Annotation Specific Kernel
Assign annotation metadata to sequences and create a kernel object which evaluates annotation information Show biological sequence together with annotation
showAnnotatedSeq(x, sel = 1, ann = TRUE, pos = TRUE, start = 1, end = width(x)[sel], width = NA)
## S4 method for signature 'XStringSet' ## annotationMetadata(x, annCharset= ...) <- value
## S4 method for signature 'BioVector' ## annotationMetadata(x, annCharset= ...) <- value
## S3 method for class 'BioVector': annotationMetadata(x, ...) <- value
## S3 method for class 'XStringSet': annotationMetadata(x)
## S3 method for class 'BioVector': annotationMetadata(x)
## S3 method for class 'XStringSet': annotationCharset(x)
## S3 method for class 'BioVector': annotationCharset(x)
- biological sequences in the form of a
- single index into x for displaying a specific sequence. Default=1
- show annotation information along with the sequence
- show position information
- first postion to be displayed, by default the full sequence is shown
- last position to be displayed or use parameter 'width'
- number of positions to be displayed or use parameter 'end'
- additional parameters which are passed transparently.
- character vector with annotation strings with same length as the number of sequences. Each anntation string must have the same number of characters as the corresponding sequence. In addition to the characters defined in the annotation character set the character "-" can be used in the annotation strings for masking sequence parts.
- character string listing all characters used in annotation sorted ascending according to the C locale, up to 32 characters are possible
Annotation information for sequences
For the annotation specific kernel additional annotation information is
added to the sequence data.
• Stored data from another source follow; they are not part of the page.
-- ==== Sys2Proof/Machine/Dispatch.lean ====
section
/-! DEFINITION. The dispatch from commands to their meanings, one arm each. -/

namespace Sys2Proof.Machine

def exec (i : Instr) (s : State) : Host.Outcome State Fault Refusal :=
  match i with
  | .status h bits => Sys2Proof.Machine.execStatus h bits s
  | .collect h bits => Sys2Proof.Machine.execCollect h bits s
  | .requestFrame h bytes extraBits => Sys2Proof.Machine.execRequestFrame h bytes extraBits s
  | .attach h => Sys2Proof.Machine.execAttach h s
  | .detach h => Sys2Proof.Machine.execDetach h s
  | .setAttention h => Sys2Proof.Machine.execSetAttention h s
  | .claim => Sys2Proof.Machine.execClaim s
  | .release => Sys2Proof.Machine.execRelease s
  | .renew => Sys2Proof.Machine.execRenew s
  | .querySlot => Sys2Proof.Machine.execQuerySlot s
  | .format h => Sys2Proof.Machine.execFormat h s
  | .run h => Sys2Proof.Machine.execRun h s
  | .halt h => Sys2Proof.Machine.execHalt h s
  | .queryEngine h => Sys2Proof.Machine.execQueryEngine h s
  | .setQuota h => Sys2Proof.Machine.execSetQuota h s
  | .queryHost h parts => Sys2Proof.Machine.execQueryHost h parts s
  | .writeWords h => Sys2Proof.Machine.execWriteWords h s
  | .readWords h => Sys2Proof.Machine.execReadWords h s
  | .clearOverflow h => Sys2Proof.Machine.execClearOverflow h s
  | .nextEvents h => Sys2Proof.Machine.execNextEvents h s
  | .rscSessionEnd h => Sys2Proof.Machine.execRscSessionEnd h s
  | .wsSessionEnd h => Sys2Proof.Machine.execWsSessionEnd h s
  | .evuSessionEnd h => Sys2Proof.Machine.execEvuSessionEnd h s
  | .freSessionEnd h => Sys2Proof.Machine.execFreSessionEnd h s
  | .boundaryProcedure => Sys2Proof.Machine.execBoundaryProcedure s
  | .leaseExpiry => Sys2Proof.Machine.execLeaseExpiry s
  | .awaitingConfirmationNotice => Sys2Proof.Machine.execAwaitingConfirmationNotice s
  | .leadInEnd => Sys2Proof.Machine.execLeadInEnd s
  | .frameBoundary => Sys2Proof.Machine.execFrameBoundary s
  | .expectedInstant => Sys2Proof.Machine.execExpectedInstant s
  | .frameSync rxd => Sys2Proof.Machine.execFrameSync rxd s
  | .missingSync hfsync => Sys2Proof.Machine.execMissingSync hfsync s
  | .slotStart => Sys2Proof.Machine.execSlotStart s
  | .slotEnd hfsync rxd => Sys2Proof.Machine.execSlotEnd hfsync rxd s
  | .rxOffer h => Sys2Proof.Machine.execRxOffer h s
  | .lossNotice => Sys2Proof.Machine.execLossNotice s
  | .wsBoundaryNotice => Sys2Proof.Machine.execWsBoundaryNotice s
  | .eventTaken source h => Sys2Proof.Machine.execEventTaken source h s
  | .queueFlush queue => Sys2Proof.Machine.execQueueFlush queue s
  | .queueEnding queue => Sys2Proof.Machine.execQueueEnding queue s
  | .partReset => Sys2Proof.Machine.execPartReset s
  | .transactionOpening h => Sys2Proof.Machine.execTransactionOpening h s
  | .bitClock edge hfsync rxd => Sys2Proof.Machine.execBitClock edge hfsync rxd s
  | .refclkStop => Sys2Proof.Machine.execRefclkStop s

end Sys2Proof.Machine
end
The annotation for one sequence consist of a
character string with a single annotation character per position, i.e.
the annotation sequence has the same length as the sequence. The character
set used for annotation is defined user specific on XStringSet level
with up to 32 different characters. Each biological sequence needs
an associated annotation sequence assigned consisting of characters from
this character set. The evaluation of annotation information as part of
the kernel processing during generation of a kernel matrix or an explict
representation can be activated per kernel object.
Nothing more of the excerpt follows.